Review: A Beautiful Day in the Neighborhood is Like Any Other Boring Day
We’ve all been hearing about this one for about a year. “What is Tom Hanks going to do as Mister Rogers? Oh, the possibilities.” Well, A Beautiful Day in the Neighborhood is finally here and I thought, going in, it would have more to say than that documentary. Boy, was I wrong.
Story
Lloyd Vogel (Matthew Rhys), a writer for Esquire, gets into a fight with his father, Jerry (Chris Cooper), at his sister’s wedding reception and completely ruins things. That includes the chance to reconcile with his deadbeat alcoholic dad. Having the shiner to show for it, he is given the assignment to go to Pittsburgh and do an article on the most famous man in children’s programming, Fred Rogers (Tom Hanks). A simple 400-word puff piece, it turns into a strange friendship and therapeutic catharsis for Lloyd, who is taught the power of forgiveness and given one last shot at letting bygones be bygones with his ailing pop.
If the plot description sounds like it defies the trailer, that’s because it does. Lloyd is the real main character and Mister Rogers is a figure thrust into his life that acts as his conscience and the narrator of his saga.
Sadly, Lloyd – who is a fictional interpretation of the real article writer, Tom Junod – isn’t nearly as interesting as the filmmakers want him to be. That is to say as fascinating as old Fred is, an issue that might lie in the fact Lloyd’s life story is largely made up.
Tom Hanks
Don’t take that to mean Mr. Rogers doesn’t come with problems. Tom Hanks is a good actor, no question, but he reflects some of his more famous performances rather than a mirror image of Rogers. Hanks plays Fred Rogers like a quieter, subdued, and not as manic an iteration of Forrest Gump. Even his accent and cadence are the same. Nonetheless, his work here is easy Oscar bait; he’ll probably get nominated, just without taking home the win.
Director
Marielle Heller directed last year’s you-blinked-and-missed-it dramedy Can You Ever Forgive Me? which deals with author turned forger Lee Israel. In that film, Heller asked you to have sympathy for a mouthy, boozing, washed-up writer who turned to illegal activity to be relevant. With Beautiful Day, she banks on kindness vs. skeptical cynicism and it works at tugging the heartstrings. There just feels like a payoff besides “Wow, Mister Rogers really is a nice guy!” is missing.

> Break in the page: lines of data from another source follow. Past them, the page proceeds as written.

-- ==== Sys2Proof/Machine/RoundOps.lean ====
section
/-!
DEFINITION. Sys2Proof/Machine/RoundOps.lean: inventory rounds: requests, the opening, the channels and lanes of a slot,
Q, and the end (R307 to R317).
-/

namespace Sys2Proof.Machine

/-- A round that waits for its burst (R307, R315). -/
def Round.fresh (q : RoundReq) (slot qStart : Nat) : Round :=
  { req := q, opened := false, openSlot := slot, sub := 0, qf := 64 * qStart, q := qStart, q1 := qStart, chans := [],
    quiet := 0, prev := [], prev2 := [], acked := [], heard := [], recorded := 0, repeats := 0, drops := 0, singles := 0,
    collided := 0, empties := 0, paused := 0, pausing := false, stop := false, closing := 0, qCall := 0, inSlot := 0,
    subAt := 0, window := false }

/-- A round comes into its turn: its burst is scheduled with reason 1, or with the sweep's class (R123, R307); a sweep starts
then, and is counted (R169, R174). -/
def State.startRound (q : RoundReq) (s : State) : State :=
  let s := s.fire .nextRound
  let s := s.onWork (fun w => { w with round := some (Round.fresh q s.time.slot (s.pnat Obj.qStart)) })
  if q.sweep then
    ((s.onWake (fun w => { w with sweeping := some (q.reason, false) })).count .matcher "matcher.sweep").scheduleBurst q.code
      q.reason (.sweep q.reason)
  else s.scheduleBurst q.code 1 (.round q.id)

/-- The next round ID (R308). -/
def State.takeRoundId (s : State) : Nat × State :=
  (s.work.nextRound, s.onWork (fun w => { w with nextRound := (w.nextRound + 1) % 256 }))

/-- A request joins those that wait, in request order, but the sweeps that wait follow each other in falling order of class
(R169, R307). -/
def waitRound (q : RoundReq) : List RoundReq → List RoundReq
  | [] => [q]
  | x :: xs =>
    if q.sweep && x.sweep && (decide (x.reason < q.reason) || !xs.any RoundReq.sweep) then
      (if x.reason < q.reason then q :: x :: xs else x :: q :: xs)
    else x :: waitRound q xs

/-- A round is requested: it starts, waits among at most 8, or is dropped (R307). The answer is its ID, none when it is
dropped. -/
def State.requestRound (code reason : Nat) (sweep : Bool) (chOff : Nat) (byDo : Bool) (s : State) :
    Option Nat × State :=
  if s.work.round.isNone && s.work.rounds.isEmpty then
    let (id, s) := s.takeRoundId
    (some id, s.startRound { id := id, code := code, reason := reason, sweep := sweep, chOff := chOff, byDo := byDo })
  else if s.work.rounds.length < 8 then
    let (id, s) := s.takeRoundId
    let q : RoundReq := { id := id, code := code, reason := reason, sweep := sweep, chOff := chOff, byDo := byDo }
    (some id, s.onWork (fun w => { w with rounds := waitRound q w.rounds }))
  else (none, s)

/-- A round has opened and has not ended (R317). -/
def State.roundOpen (s : State) : Bool := (s.work.round.map Round.opened).getD false

/-! ## The channels of a slot (R309, R310) -/

/-- The enabled, non-retired 200 kb/s channels in rising order (R309). -/
def State.roundList (s : State) : List Nat :=
  ((List.range 64).filter (fun m => s.sched.h1.contains m)).filter (fun m => !s.chanOut 1 m)

/-- The lanes a round may take, the lowest numbers first (R310). -/
def State.roundLanes (s : State) : List (Fin 16) :=
  (List.finRange 16).filter (fun n =>
    let r := s.res { kind := .lane, num := n.val }
    !r.retired && !r.resting
      && (match s.rx.lanes[n].holder with | .capture => false | _ => true))

/-- The channels of a round in the slot that begins, the call channel first met, at most 16 and at most as many as there
are lanes, in rising order (R309, R310). The call channel stays among them. -/
def State.roundChans (r : Round) (s : State) : List Nat :=
  match s.hopPick 1 s.time.slot r.req.chOff with
  | none => []
  | some (c0, _) =>
    let l := s.roundList
    let i0 := (l.findIdx? (· == c0)).getD 0
    let first := min i0 (l.length - 16)
    let l := ((l.drop first).take 16).filter (fun m => (positions s.part.variant s.rx.centre 200 m).isSome)
    l.take s.roundLanes.length

/-- The call channel of a slot: c0, where the round holds it, else the lowest channel it holds (R309, log 19). -/
def State.callChannel (r : Round) (s : State) : Nat :=
  match s.hopPick 1 s.time.slot r.req.chOff with
  | some (c0, _) => if r.chans.contains c0 then c0 else r.chans.headD c0
  | none => r.chans.headD 0

/-- Bind INVENTORY to the lanes of a round, channel index i on the i-th of them (R310). -/
def bindRound : List (Fin 16) → List Nat → State → State
  | n :: ns, c :: cs, s => bindRound ns cs (s.bind n .round c 200 2)
  | _, _, s => s

/-- Update the running round. -/
def State.onRound (f : Round → Round) (s : State) : State := s.onWork (fun w => { w with round := w.round.map f })

/-- Sub-slots lost to a pause (R317). -/
def State.roundLose (n : Nat) (s : State) : State :=
  (s.onRound (fun r => { r with paused := r.paused + n })).countN .cc "round.pause" n

/-- At a slot boundary a paused round resumes once no attempt of a last chance is on the way or listening, and loses the
slot's sub-slots otherwise (R317). -/
def State.roundResume (s : State) : State :=
  let busy := s.work.lc.any (fun q => q.listen.isSome || s.burstPending (.lastChance q.index))
  match s.work.round with
  | some r =>
    if !r.pausing then s
    else if busy then s.roundLose s.subSlots
    else s.onRound (fun r => { r with pausing := false })
  | none => s

/-- A frame of the running round has been judged: a record or a repeat is acknowledged by a later call, and each is
counted once (R314, R316). -/
def State.roundNote (x : RxFrame) (recorded again : Bool) (s : State) : State :=
  s.onRound (fun r =>
    if x.round = some r.req.id && (recorded || again) then
      { r with acked := r.acked ++ [(x.cell, (x.f.id, x.f.ctr))], recorded := r.recorded + (if recorded then 1 else 0),
               repeats := r.repeats + (if again then 1 else 0) }
    else r)

/-- A frame is lost to a full buffer, within a round or outside one (R305, R316). -/
def State.bufDrop (s : State) : State :=
  (s.onRound (fun r => if r.opened then { r with drops := r.drops + 1 } else r)).count .lanes "rx.buf.drop"

/-- The holder of a channel of the round makes room (R224, R299). -/
def State.displaceOn (c : Nat) (s : State) : State := match s.chanHolder 0 200 c with | some m => s.displace m | none => s

/-- The channels and lanes of a slot of the round (R309, R310). -/
def State.roundSlot (s : State) : State :=
  match s.work.round with
  | none => s
  | some r =>
    if r.opened && !r.pausing then
      let s := s.releaseAll (fun h => match h with | .round => true | .cell _ => true | .start => true | _ => false)
      let l := s.roundChans r
      let s := s.onWork (fun w => { w with round := some { r with chans := l, inSlot := 0 } })
      let s := s.each (s.roundLanes.take l.length) (fun n s => s.displace n)
      let s := s.each l State.displaceOn
      (bindRound s.roundLanes l s).moveRadio
    else s

/-! ## Q (R304, R315) -/

/-- The Q of a call: the value in force, two higher above high water, at most 15 (R304, R312). -/
def State.callQ (r : Round) (s : State) : Nat := if s.rx.high then min 15 (r.q + 2) else r.q

/-- Qf after a sub-slot with `c` collided and `e` empty cells (R315). -/
def qfNext (qf c e : Nat) : Nat := min 960 (max 256 (qf + 7 * c - 5 * e))

/-- The Q that Qf gives (R315). -/
def qOf (qf : Nat) : Nat := (qf + 32) / 64

/-! ## The end (R316) -/

/-- The next round that waits starts. -/
def State.nextRound (s : State) : State :=
  match s.work.rounds with
  | q :: qs => (s.onWork (fun w => { w with rounds := qs })).startRound q
  | [] => s

/-- A round ends: its lanes are freed, its record is written, `~ROUND` or `~SWEEP` is queued, and the next request comes
into its turn (R171, R316). DESIGN CHOICE (log 126): the tags heard that `~SWEEP` gives are the records the round made; R171
does not say what it counts. The slots used run to the one in which the last sub-slot began. -/
def State.endRound (s : State) : State :=
  match s.work.round with
  | none => s
  | some r =>
    let slots := if r.opened then s.time.slot + (if r.subAt < s.time.slotAt then 0 else 1) - r.openSlot else 0
    let s := s.releaseAll (fun h => h == .round)
    let s := s.onWork (fun w => { w with round := none })
    let s := s.ledger (.round r.req.id r.req.sweep r.req.reason r.req.code slots r.recorded r.repeats r.drops r.singles
      r.collided r.empties r.paused r.openSlot)
    let s :=
      if r.req.sweep then
        (s.onWake (fun w => { w with sweeping := none })).queue (.sweep r.req.reason r.recorded)
      else s.queue (.round r.req.id r.req.code r.req.reason slots r.recorded r.repeats r.drops)
    (s.nextRound.moveRadio).rosterCheck

end Sys2Proof.Machine
end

She throws in so many memorable Rogers-isms such as his miniature models that are used for the opening credits, establishing shots, and transitions. His puppets become characters unto themselves, much as they did on the long-running show, and serve as cues in a few surreal dream sequences. Each of these tactics in addition to occasional dabbling in Mr. Rogers’s production values and aspect ratio turns the movie into something approaching an art film. The thing is it’s an exercise in style over substance.
The Verdict
Beautiful Day in the Neighborhood won’t ruin your childhood, but it won’t stay with you long after viewing either. Like a feature-length episode of Mister Rogers Neighborhood, it plays out like an extended anecdote. I left the theater not thinking about it and finding it lacking. It’s a meek, by-the-numbers version of what it could’ve been and isn’t justified as a theatrical release. This could have hit Amazon Prime or Netflix and you wouldn’t know the difference; neither would the Academy.